Data entries:
********
-- ==== Sys2Proof/Certificates/Slice0/Obligations.lean ====
section
/-! DEFINITION. The statements for the provers: one `def Obligations.<Name> : Prop` each, listed in OBLIGATIONS.json. -/

open Sys2Proof Sys2Proof.Machine

/-! ### Encoding and decoding (30_encoding.md) -/

/-- Words written out from R73 and R74, with what they decode to (vectors X1 to X15 of 95_test_vectors.md). -/
def Obligations.DecodeGivesTheWordsOfTheOpcodeMap : Prop :=
  decode 0x00000001#32 = .ok .rbInit ∧ decode 0x00000002#32 = .ok .rbPush ∧ decode 0x00000003#32 = .ok .rbPop
    ∧ decode 0x00000004#32 = .ok .rbDrops ∧ decode 0x00000011#32 = .ok .canrxInit
    ∧ decode 0x00000012#32 = .ok (.canrxWrite 0) ∧ decode 0x00000112#32 = .ok (.canrxWrite 1)
    ∧ decode 0x0000FF13#32 = .ok (.canrxRead 255) ∧ decode 0x00000214#32 = .ok (.canrxDrops 2)
    ∧ decode 0x00000021#32 = .ok .ethtxSend
    ∧ decode 0x00000000#32 = .error (.unassignedOp 0x00000000#32)
    ∧ decode 0x00000101#32 = .error (.targetNotZero 0x00000101#32)
    ∧ decode 0x00000121#32 = .error (.targetNotZero 0x00000121#32)
    ∧ decode 0x00010012#32 = .error (.reservedNotZero 0x00010012#32)
    ∧ decode 0x80000013#32 = .error (.reservedNotZero 0x80000013#32)

/-- Decode and encode agree in both directions, over every instruction and all 2^32 words: a word decodes to `i`
exactly if it is the encoding of `i` (R70, R73, R78). Every instruction is well formed (R71). -/
def Obligations.DecodeAndEncodeAgree : Prop :=
  (∀ i : Instr, i.wellFormed = true ∧ decode (encode i) = .ok i)
    ∧ ∀ (w : Word) (i : Instr), decode w = .ok i → w = encode i

/-- R74: a word is illegal exactly if its reserved half is not 0, its operation byte is none of the nine values, or
it names an operation that takes no target and its target byte is not 0. The bytes are written as quotients and
remainders of the word. Presenting an illegal word raises F_ILLEGAL_CMD with the word, and changes nothing but what
taking a fault changes and the command port. -/
def Obligations.IllegalWordsRaiseIllegalCmd : Prop :=
  ∀ (w : Word),
    ((∃ e, decode w = .error e) ↔
      (w.toNat / 65536 ≠ 0
        ∨ w.toNat % 256 ∉ [0x01, 0x02, 0x03, 0x04, 0x11, 0x12, 0x13, 0x14, 0x21]
        ∨ (w.toNat % 256 ∈ [0x01, 0x02, 0x03, 0x04, 0x11, 0x21] ∧ w.toNat / 256 % 256 ≠ 0)))
    ∧ ∀ (c : Command) (s : State), c.word = w → (∃ e, decode w = .error e) →
        runCommand c s = .next { s with port := c, faulted := some (.illegalCmd w), resp := none }

/-! ### The step runs the decoded command -/

/-- When the oldest enabled step is a command whose word decodes to a well-formed instruction `i`, the step is `exec`
of `i` in the state where that command stands at the port and is no longer pending (R21, R70), and where the CONSUMER's
loop runs if the command is the CONSUMER's (R181; log 16). -/
def Obligations.StepRunsTheDecodedCommand : Prop :=
  ∀ (s : State) (c : Command) (before after : List Input) (i : Instr),
    s.choose s.inputs = some { before := before, chosen := .command c, after := after } →
    decode c.word = .ok i → i.wellFormed = true →
    step s = exec i { s with
      inputs := before ++ after
      port := c
      task := if c.issuer = .consumer then .consumer else s.task }

/-- A step takes the oldest pending input that is enabled and leaves every other one pending in its order (log 4). -/
def Obligations.StepTakesTheOldestEnabledInput : Prop :=
  ∀ (s : State) (before after : List Input) (x : Input),
    s.inputs = before ++ x :: after → (∀ y ∈ before, y.enabled s = false) → x.enabled s = true →
    step s = takeInput x { s with inputs := before ++ after }

/-- The word of any instruction, placed by `withFetchWord`, is what the very next step runs, in every state, issued by
an agent that R179 permits (the CONSUMER for a pop inside its critical section; RB.PUSH at a port of an instance), with
everything else as it stood but for what would keep that agent from stepping (log 3): a run that is over and a fault
record, for STARTUP that it was left, for a PRODUCER the critical section, for the CONSUMER a send in progress. -/
def Obligations.FetchWordIsRunNext : Prop :=
  ∀ (s : State) (i : Instr),
    step (s.withFetchWord 32 (encode i).toNat) = exec i { s with
        ended := false
        faulted := none
        task := if (naturalIssuer s i).context = .startup then .startup
          else if (naturalIssuer s i).context = .consumer then .consumer else s.task
        cs := if (naturalIssuer s i).context = .producer then false else s.cs
        eth := if (naturalIssuer s i).context = .consumer then { s.eth with fsm := .idle } else s.eth
        port := { issuer := naturalIssuer s i, port := s.port.port, word := encode i, ops := s.port.ops } }
      ∧ ((i = .rbPush → (s.rb[s.port.port]?).isSome = true) →
          permitted i (naturalIssuer s i) s.port.port true = true)

/-! ### RingBuffer (40_ringbuffer.md) -/

/-- R100, whole: the encoding, both exceptions, and the state INIT leaves, whatever the power-up values were. -/
def Obligations.RbInitFollowsItsRule : Prop :=
  encode .rbInit = 0x00000001#32 ∧
  ∀ (s : State) (b : RingBuffer Record), s.rb[s.port.port]? = some b →
    (s.ctx ≠ .startup → exec .rbInit s = .next (s.raise (.context .rbInit s.ctx s.cs s.port.issuer)))
    ∧ (s.ctx = .startup → b.phase = .ready → exec .rbInit s = .next (s.raise (.reinit (.rb s.port.port))))
    ∧ (s.ctx = .startup → b.phase = .uninit →
        exec .rbInit s = .next { s with
          rb := s.rb.set s.port.port
            { slots := b.slots.map (fun sl => { valid := false, data := sl.data }), wr := 0, rd := 0, drops := 0,
              phase := .ready }
          resp := some { agent := .startup, result := .ok, data := .none } })

/-- R101: the encoding, both exceptions, the Ok push and the drop on a full buffer, with everything else unchanged. That
a PRODUCER which is not this instance's own gets F_CONTEXT, whatever the phase, is not in R101's pseudocode, which
tests `ctx` only: it is deduced from R101's Exceptions line, R34 and R195 (log 25), so this is no statement of R101
alone. -/
def Obligations.RbPushFollowsItsRule : Prop :=
  encode .rbPush = 0x00000002#32 ∧
  ∀ (s : State) (b : RingBuffer Record), s.rb[s.port.port]? = some b →
    (s.port.issuer ≠ .producer (.rb s.port.port) →
      exec .rbPush s = .next (s.raise (.context .rbPush s.ctx s.cs s.port.issuer)))
    ∧ (s.port.issuer = .producer (.rb s.port.port) → b.phase = .uninit →
        exec .rbPush s = .next (s.raise (.uninit (.rb s.port.port))))
    ∧ ∀ sl : Slot Record, s.port.issuer = .producer (.rb s.port.port) → b.phase = .ready →
        b.slots[b.wr]? = some sl →
        (sl.valid = true →
          exec .rbPush s = .next { s with
            rb := s.rb.set s.port.port { b with drops := b.drops + 1 }
            resp := some { agent := s.port.issuer, result := .bufferFull, data := .none } })
        ∧ (sl.valid = false →
          exec .rbPush s = .next { s with
            rb := s.rb.set s.port.port
              { b with
                slots := b.slots.set b.wr { valid := true, data := s.port.ops.item }
                wr := (b.wr + 1) % b.slots.length }
            resp := some { agent := s.port.issuer, result := .ok, data := .none } })

/-- R102: the encoding, both exceptions, the Ok pop, and the pop of an empty buffer, which changes nothing. -/
def Obligations.RbPopFollowsItsRule : Prop :=
  encode .rbPop = 0x00000003#32 ∧
  ∀ (s : State) (b : RingBuffer Record), s.rb[s.port.port]? = some b →
    ((s.ctx ≠ .consumer ∨ s.cs = false) →
      exec .rbPop s = .next (s.raise (.context .rbPop s.ctx s.cs s.port.issuer)))
    ∧ (s.ctx = .consumer → s.cs = true → b.phase = .uninit →
        exec .rbPop s = .next (s.raise (.uninit (.rb s.port.port))))
    ∧ ∀ sl : Slot Record, s.ctx = .consumer → s.cs = true → b.phase = .ready → b.slots[b.rd]? = some sl →
        (sl.valid = false →
          exec .rbPop s = .next { s with
            resp := some { agent := .consumer, result := .bufferEmpty, data := .none } })
        ∧ (sl.valid = true →
          exec .rbPop s = .next { s with
            rb := s.rb.set s.port.port
              { b with
                slots := b.slots.set b.rd { valid := false, data := sl.data }
                rd := (b.rd + 1) % b.slots.length }
            resp := some { agent := .consumer, result := .ok, data := .record sl.data } })

/-- R103: the encoding, the exception, and the count returned to any context, with no state written. -/
def Obligations.RbDropsFollowsItsRule : Prop :=
  encode .rbDrops = 0x00000004#32 ∧
  ∀ (s : State) (b : RingBuffer Record), s.rb[s.port.port]? = some b →
    (b.phase = .uninit → exec .rbDrops s = .next (s.raise (.uninit (.rb s.port.port))))
    ∧ (b.phase = .ready →
        exec .rbDrops s = .next { s with
          resp := some { agent := s.port.issuer, result := .ok, data := .count b.drops } })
********
> What to do
Search the entries for lines with the string "exactly", then report their number alone.

> Answer below
2